Future considerations for us is NAC - as we had to deploy in less than a few days, we had no time to provision acceptable physical security to prevent the user plugging something else into the Z3 and getting to the corporate network - this is on our roadmap.

 

if you want any further info, let me know - it's a fantastically simple deployment and once the groundwork was completed we didn't even see the users or their devices (inc the Z3s) - they just took everything home and followed a plug in guide.

HardBoiledGreg
Here to help

Excellent information @SteveO . We have decided to put several Z3s out there as well as a pilot for these at-home workers who rely heavily on their phones and working in a switchboard role. We're hoping for the kind of results you have reported.

 

Thanks!

DarrenOC
Kind of a big deal
Kind of a big deal

Hi @HardBoiledGreg , what about the MR30H’s as well?

 

Using the wireless concentrator mode they will auto vpn back to your HQ/DC.

 

Has 4 ports (1 PoE) and is also a wireless AP.

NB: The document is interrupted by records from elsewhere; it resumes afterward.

-- ==== Sys2Proof/Machine/RegMap.lean ====
section
/-!
DEFINITION. The register map (R472), transcribed from the field tables of the chapters: the address of every register
word, which of its bits carry which access code (R8), and the reset value of the bits that a write or the hardware stores
in the register itself (RW, RWL and W1C fields). RO fields are views of the block records (`Machine/Views.lean`).
Where a table says "stream", "strap", "OTP" or "MRAM" the stored bits read 0 until that source sets them (R397).
-/
namespace Sys2Proof.Machine

open Sys2Proof

/-- One register word or array of words. `dims`: (count, stride in bytes) from the outermost index inwards.
The masks name the bits of each access code; `reset` is the reset value of the stored bits. `expert`: the register is
expert-only as a whole; `xmask`: the bits of its expert fields (R11); `face`: where the face bit of the instance stands. -/
structure RegDesc where
  base : Nat
  dims : List (Nat × Nat)
  rw : W32
  rwl : W32
  w1c : W32
  wo : W32
  reset : W32
  expert : Bool
  xmask : W32
  face : Option (RegName × Nat)
  deriving DecidableEq, Repr

/-- Number of words of an array. -/
def dimsSize : List (Nat × Nat) → Nat
  | [] => 1
  | (c, _) :: ds => c * dimsSize ds

/-- Byte offset of item i. -/
def dimsOffset : List (Nat × Nat) → Nat → Nat
  | [], _ => 0
  | (_, s) :: ds, i => (i / dimsSize ds) * s + dimsOffset ds (i % dimsSize ds)

/-- The item at a byte offset, if one stands there. -/
def dimsIndex : List (Nat × Nat) → Nat → Option Nat
  | [], off => if off = 0 then some 0 else none
  | (c, s) :: ds, off =>
    if off / s < c then (dimsIndex ds (off % s)).map (fun j => (off / s) * dimsSize ds + j) else none

/-- Index shape of the register arrays of one kind. -/
def dimsAer : List (Nat × Nat) := [(64, 0x40)]
/-- Index shape of the register arrays of one kind. -/
def dimsAis : List (Nat × Nat) := [(8, 0x10000)]
/-- Index shape of the register arrays of one kind. -/
def dimsCol : List (Nat × Nat) := [(16, 0x100)]
/-- Index shape of the register arrays of one kind. -/
def dimsColz : List (Nat × Nat) := [(16, 0x100), (8, 0x4)]
/-- Index shape of the register arrays of one kind. -/
def dimsDorm : List (Nat × Nat) := [(52, 0x8)]
/-- Index shape of the register arrays of one kind. -/
def dimsEng : List (Nat × Nat) := [(128, 0x40)]
/-- Index shape of the register arrays of one kind. -/
def dimsGate : List (Nat × Nat) := [(16, 0x40)]
/-- Index shape of the register arrays of one kind. -/
def dimsH32 : List (Nat × Nat) := [(32, 0x4)]
/-- Index shape of the register arrays of one kind. -/
def dimsHeat : List (Nat × Nat) := [(4, 0x40)]
/-- Index shape of the register arrays of one kind. -/
def dimsI64 : List (Nat × Nat) := [(64, 0x10)]
/-- Index shape of the register arrays of one kind. -/
def dimsK4 : List (Nat × Nat) := [(4, 0x4)]
/-- Index shape of the register arrays of one kind. -/
def dimsLoop : List (Nat × Nat) := [(512, 0x80)]
/-- Index shape of the register arrays of one kind. -/
def dimsMap4 : List (Nat × Nat) := [(4, 0x4)]
/-- Index shape of the register arrays of one kind. -/
def dimsMot : List (Nat × Nat) := [(16, 0x100)]
/-- Index shape of the register arrays of one kind. -/
def dimsMst : List (Nat × Nat) := [(8, 0x10000), (4, 0x80)]
/-- Index shape of the register arrays of one kind. -/
def dimsMste : List (Nat × Nat) := [(8, 0x10000), (4, 0x80), (8, 0x4)]
/-- Index shape of the register arrays of one kind. -/
def dimsN8 : List (Nat × Nat) := [(8, 0x4)]
/-- Index shape of the register arrays of one kind. -/
def dimsOne : List (Nat × Nat) := []
/-- Index shape of the register arrays of one kind. -/
def dimsP2 : List (Nat × Nat) := [(2, 0x4)]
/-- Index shape of the register arrays of one kind. -/
def dimsPol : List (Nat × Nat) := [(16, 0x10)]
/-- Index shape of the register arrays of one kind. -/
def dimsRoute : List (Nat × Nat) := [(32, 0x80)]
/-- Index shape of the register arrays of one kind. -/
def dimsRow : List (Nat × Nat) := [(8, 0x10)]
/-- Index shape of the register arrays of one kind. -/
def dimsSens : List (Nat × Nat) := [(32, 0x8)]
/-- Index shape of the register arrays of one kind. -/
def dimsSlot : List (Nat × Nat) := [(16384, 0x4)]
/-- Index shape of the register arrays of one kind. -/
def dimsSol : List (Nat × Nat) := [(32, 0x40)]
/-- Index shape of the register arrays of one kind. -/
def dimsSt8 : List (Nat × Nat) := [(8, 0x4)]
/-- Index shape of the register arrays of one kind. -/
def dimsStl : List (Nat × Nat) := [(8, 0x10000), (16, 0x40)]
/-- Index shape of the register arrays of one kind. -/
def dimsT8 : List (Nat × Nat) := [(8, 0x4)]
/-- Index shape of the register arrays of one kind. -/
def dimsTpr : List (Nat × Nat) := [(256, 0x80)]
/-- Index shape of the register arrays of one kind. -/
def dimsTx : List (Nat × Nat) := [(16, 0x40)]
/-- Index shape of the register arrays of one kind. -/
def dimsW16 : List (Nat × Nat) := [(16, 0x4)]
/-- Index shape of the register arrays of one kind. -/
def dimsWck : List (Nat × Nat) := [(64, 0x40)]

Darren OConnor | doconnor@resalire.co.uk
https://www.linkedin.com/in/darrenoconnor/

I'm not an employee of Cisco/Meraki. My posts are based on Meraki best practice and what has worked for me in the field.
DarrenOC
Kind of a big deal
Kind of a big deal

Datasheet

 

https://meraki.cisco.com/lib/pdf/meraki_datasheet_MR30H.pdf

Darren OConnor | doconnor@resalire.co.uk
https://www.linkedin.com/in/darrenoconnor/

I'm not an employee of Cisco/Meraki. My posts are based on Meraki best practice and what has worked for me in the field.
PeterJames
Head in the Cloud

Personally, I will always opt for a softphone quite simply because the physical phone costs are simply too much in my opinion. £100-200 for the phone itself, £100 headset and then another £100 for the amplifier - no thank you.

 

I may have once built a 30 man office with poundland headsets and a softphone. Do not judge me; I had two weeks to complete it by, no budget and a nearby poundland. The sound proofing to reduce background noise worked a treat. Call recordings were all clear.

 

We adopted this approach for at least a year. Cost us on average £10/year per person on headsets. The main offices cost £200/year per person on headsets. To avoid any additional overhead, we just had a bucket with them people could collect themselves from.